■ **Stored items**:

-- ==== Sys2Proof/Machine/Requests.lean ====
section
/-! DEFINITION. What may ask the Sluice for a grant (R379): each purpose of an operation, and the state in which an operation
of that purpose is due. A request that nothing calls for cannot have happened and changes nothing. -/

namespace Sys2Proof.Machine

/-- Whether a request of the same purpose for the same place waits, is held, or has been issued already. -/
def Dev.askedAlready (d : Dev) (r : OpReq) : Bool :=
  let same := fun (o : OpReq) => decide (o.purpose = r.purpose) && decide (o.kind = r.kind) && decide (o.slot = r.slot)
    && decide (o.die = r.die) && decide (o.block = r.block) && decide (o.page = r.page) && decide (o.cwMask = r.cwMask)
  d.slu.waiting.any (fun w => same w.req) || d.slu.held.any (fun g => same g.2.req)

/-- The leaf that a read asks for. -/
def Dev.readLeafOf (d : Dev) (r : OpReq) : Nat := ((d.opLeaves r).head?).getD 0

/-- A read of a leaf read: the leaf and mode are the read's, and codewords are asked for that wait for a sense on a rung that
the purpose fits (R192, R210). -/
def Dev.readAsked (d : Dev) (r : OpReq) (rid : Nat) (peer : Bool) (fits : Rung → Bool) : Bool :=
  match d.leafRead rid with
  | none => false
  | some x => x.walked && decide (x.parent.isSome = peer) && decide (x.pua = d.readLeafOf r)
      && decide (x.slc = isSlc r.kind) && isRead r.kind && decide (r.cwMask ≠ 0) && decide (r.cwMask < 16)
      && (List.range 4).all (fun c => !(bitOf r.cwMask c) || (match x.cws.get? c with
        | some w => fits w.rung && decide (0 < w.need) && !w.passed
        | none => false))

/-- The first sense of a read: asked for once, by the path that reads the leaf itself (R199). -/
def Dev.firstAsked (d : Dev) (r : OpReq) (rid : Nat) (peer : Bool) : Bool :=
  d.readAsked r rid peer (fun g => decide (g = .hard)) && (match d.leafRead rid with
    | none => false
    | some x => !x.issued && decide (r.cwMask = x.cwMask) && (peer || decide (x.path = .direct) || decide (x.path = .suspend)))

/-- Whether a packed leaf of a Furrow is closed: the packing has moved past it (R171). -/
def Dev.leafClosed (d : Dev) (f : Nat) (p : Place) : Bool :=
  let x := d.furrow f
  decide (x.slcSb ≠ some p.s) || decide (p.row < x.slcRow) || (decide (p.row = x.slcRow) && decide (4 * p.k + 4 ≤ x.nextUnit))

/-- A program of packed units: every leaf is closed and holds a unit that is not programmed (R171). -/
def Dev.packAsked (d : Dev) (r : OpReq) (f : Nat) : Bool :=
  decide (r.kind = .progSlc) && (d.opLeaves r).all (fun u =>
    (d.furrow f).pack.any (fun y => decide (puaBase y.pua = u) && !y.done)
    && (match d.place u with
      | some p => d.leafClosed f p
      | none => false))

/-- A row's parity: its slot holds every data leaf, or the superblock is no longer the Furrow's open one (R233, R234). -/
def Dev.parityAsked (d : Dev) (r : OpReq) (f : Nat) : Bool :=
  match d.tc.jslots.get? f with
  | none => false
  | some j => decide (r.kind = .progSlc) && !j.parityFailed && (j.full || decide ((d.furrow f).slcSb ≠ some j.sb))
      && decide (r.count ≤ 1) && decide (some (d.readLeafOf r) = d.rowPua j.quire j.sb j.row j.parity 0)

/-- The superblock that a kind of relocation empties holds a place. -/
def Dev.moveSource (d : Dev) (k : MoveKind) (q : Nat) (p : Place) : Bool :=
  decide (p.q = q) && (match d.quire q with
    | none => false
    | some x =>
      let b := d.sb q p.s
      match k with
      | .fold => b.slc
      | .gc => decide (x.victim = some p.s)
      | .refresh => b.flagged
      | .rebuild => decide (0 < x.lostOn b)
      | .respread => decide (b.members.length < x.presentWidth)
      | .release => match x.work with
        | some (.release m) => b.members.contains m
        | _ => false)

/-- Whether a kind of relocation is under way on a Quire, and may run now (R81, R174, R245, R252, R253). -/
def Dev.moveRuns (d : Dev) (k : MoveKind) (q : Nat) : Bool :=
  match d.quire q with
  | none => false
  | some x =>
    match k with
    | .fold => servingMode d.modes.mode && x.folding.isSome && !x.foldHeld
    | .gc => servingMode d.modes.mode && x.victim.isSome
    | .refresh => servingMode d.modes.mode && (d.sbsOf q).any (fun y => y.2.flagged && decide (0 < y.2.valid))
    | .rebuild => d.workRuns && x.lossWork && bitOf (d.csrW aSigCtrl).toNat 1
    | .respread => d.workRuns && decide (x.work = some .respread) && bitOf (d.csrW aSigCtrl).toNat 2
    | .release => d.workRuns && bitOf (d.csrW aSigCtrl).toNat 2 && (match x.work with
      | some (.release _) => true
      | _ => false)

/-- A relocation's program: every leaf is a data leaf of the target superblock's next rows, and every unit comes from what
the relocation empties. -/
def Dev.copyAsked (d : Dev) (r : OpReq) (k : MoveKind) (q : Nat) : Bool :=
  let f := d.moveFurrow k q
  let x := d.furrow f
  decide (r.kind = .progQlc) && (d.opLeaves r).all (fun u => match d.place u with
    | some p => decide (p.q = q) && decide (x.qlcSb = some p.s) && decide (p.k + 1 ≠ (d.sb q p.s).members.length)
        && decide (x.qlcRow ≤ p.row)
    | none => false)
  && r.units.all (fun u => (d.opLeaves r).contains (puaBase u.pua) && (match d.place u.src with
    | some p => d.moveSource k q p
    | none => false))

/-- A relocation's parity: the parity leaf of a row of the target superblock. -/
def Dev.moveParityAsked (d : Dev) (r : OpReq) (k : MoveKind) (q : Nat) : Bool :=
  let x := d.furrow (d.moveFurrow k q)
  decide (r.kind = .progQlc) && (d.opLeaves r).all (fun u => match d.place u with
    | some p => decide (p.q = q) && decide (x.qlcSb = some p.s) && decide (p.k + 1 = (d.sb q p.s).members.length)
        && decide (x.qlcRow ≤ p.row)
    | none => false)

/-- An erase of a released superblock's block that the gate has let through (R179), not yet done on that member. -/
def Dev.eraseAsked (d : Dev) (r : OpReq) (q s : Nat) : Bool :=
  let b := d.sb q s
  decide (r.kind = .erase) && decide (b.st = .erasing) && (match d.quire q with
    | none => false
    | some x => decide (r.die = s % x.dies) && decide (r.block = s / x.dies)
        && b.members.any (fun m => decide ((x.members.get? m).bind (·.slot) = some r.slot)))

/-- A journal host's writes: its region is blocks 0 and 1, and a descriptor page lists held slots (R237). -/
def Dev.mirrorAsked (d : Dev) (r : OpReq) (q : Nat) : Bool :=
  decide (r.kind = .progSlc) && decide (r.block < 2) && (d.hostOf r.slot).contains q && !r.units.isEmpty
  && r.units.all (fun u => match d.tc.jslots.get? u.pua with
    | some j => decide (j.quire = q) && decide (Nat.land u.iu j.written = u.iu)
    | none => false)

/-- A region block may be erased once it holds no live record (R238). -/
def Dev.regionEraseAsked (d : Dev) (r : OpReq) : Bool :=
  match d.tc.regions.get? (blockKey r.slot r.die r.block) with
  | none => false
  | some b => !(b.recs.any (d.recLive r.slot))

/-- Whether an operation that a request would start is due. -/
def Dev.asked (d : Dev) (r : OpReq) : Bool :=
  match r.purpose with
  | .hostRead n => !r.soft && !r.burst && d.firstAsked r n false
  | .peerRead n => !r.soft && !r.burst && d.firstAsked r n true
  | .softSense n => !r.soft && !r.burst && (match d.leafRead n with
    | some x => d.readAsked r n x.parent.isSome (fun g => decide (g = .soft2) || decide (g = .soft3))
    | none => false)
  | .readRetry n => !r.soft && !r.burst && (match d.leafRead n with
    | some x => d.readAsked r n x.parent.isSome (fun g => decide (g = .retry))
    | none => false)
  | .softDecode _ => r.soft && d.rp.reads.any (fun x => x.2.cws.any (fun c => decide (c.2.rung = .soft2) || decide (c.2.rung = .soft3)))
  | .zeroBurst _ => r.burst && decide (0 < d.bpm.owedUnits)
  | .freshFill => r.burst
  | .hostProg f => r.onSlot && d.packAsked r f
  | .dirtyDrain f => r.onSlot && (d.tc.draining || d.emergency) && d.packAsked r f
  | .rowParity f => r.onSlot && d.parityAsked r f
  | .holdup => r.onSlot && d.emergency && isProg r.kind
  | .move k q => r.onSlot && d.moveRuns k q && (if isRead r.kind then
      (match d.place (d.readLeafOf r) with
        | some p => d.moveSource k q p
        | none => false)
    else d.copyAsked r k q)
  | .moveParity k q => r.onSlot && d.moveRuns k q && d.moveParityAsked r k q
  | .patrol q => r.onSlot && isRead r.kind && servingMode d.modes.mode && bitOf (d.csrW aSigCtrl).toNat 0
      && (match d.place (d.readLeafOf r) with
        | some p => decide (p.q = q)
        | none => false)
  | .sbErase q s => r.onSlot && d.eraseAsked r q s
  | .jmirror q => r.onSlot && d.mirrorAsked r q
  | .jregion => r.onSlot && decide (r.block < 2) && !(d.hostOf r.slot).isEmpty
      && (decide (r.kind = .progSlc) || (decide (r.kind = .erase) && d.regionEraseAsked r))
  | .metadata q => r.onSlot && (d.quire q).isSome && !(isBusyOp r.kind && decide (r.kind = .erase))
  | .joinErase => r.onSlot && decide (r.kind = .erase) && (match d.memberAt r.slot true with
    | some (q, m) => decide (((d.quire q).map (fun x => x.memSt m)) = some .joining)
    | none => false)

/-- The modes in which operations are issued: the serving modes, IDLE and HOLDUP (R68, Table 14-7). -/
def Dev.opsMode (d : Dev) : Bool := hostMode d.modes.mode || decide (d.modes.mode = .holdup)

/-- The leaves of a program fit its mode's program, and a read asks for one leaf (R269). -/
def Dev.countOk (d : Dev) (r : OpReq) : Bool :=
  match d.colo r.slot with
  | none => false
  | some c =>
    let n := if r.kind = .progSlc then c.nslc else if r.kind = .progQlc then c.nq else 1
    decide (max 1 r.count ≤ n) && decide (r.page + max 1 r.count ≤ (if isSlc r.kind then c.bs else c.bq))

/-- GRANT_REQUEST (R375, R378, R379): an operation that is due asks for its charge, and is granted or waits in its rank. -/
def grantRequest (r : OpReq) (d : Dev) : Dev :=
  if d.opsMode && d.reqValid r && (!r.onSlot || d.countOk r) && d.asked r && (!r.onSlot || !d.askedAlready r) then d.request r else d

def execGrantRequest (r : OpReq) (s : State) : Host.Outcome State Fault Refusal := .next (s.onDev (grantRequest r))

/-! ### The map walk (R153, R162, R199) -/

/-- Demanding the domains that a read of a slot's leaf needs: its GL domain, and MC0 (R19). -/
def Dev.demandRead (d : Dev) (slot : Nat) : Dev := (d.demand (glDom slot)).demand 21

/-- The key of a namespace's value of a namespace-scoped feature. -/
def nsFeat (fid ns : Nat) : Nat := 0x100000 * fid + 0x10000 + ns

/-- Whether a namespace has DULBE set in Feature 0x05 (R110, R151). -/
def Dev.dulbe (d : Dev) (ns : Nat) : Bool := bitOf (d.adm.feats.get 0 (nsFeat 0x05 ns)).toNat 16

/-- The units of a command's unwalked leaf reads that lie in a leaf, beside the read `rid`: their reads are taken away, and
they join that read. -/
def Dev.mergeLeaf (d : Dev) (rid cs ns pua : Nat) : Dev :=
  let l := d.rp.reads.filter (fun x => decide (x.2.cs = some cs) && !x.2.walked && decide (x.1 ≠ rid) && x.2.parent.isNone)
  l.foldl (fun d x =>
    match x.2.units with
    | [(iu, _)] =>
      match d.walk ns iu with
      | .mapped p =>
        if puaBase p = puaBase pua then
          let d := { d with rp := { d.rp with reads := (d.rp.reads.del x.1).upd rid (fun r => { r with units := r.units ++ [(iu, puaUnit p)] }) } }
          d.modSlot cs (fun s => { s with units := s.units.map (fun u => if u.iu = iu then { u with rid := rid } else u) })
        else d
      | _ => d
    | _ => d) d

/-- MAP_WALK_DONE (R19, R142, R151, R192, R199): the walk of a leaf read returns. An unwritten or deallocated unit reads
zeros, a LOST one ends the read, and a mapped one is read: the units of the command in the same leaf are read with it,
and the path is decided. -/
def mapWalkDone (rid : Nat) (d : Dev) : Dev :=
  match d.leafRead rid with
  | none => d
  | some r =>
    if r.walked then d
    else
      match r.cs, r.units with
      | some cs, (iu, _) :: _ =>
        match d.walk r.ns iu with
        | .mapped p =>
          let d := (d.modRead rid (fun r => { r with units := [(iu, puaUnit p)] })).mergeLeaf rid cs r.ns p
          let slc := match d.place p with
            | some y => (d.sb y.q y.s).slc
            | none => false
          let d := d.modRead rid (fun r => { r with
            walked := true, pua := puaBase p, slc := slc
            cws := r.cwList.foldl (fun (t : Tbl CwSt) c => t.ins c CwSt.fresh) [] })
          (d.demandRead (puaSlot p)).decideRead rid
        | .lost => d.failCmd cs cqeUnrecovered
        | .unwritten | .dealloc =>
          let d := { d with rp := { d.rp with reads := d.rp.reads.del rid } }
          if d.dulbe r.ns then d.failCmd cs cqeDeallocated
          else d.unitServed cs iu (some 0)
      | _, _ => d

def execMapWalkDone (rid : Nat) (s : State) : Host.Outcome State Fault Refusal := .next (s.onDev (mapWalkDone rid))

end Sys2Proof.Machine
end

■ **Work item**: Out of the records above, pull each line containing the word "servingMode".

■ **Reply to the task**:
    | .fold => servingMode d.modes.mode && x.folding.isSome && !x.foldHeld
    | .gc => servingMode d.modes.mode && x.victim.isSome
    | .refresh => servingMode d.modes.mode && (d.sbsOf q).any (fun y => y.2.flagged && decide (0 < y.2.valid))
  | .patrol q => r.onSlot && isRead r.kind && servingMode d.modes.mode && bitOf (d.csrW aSigCtrl).toNat 0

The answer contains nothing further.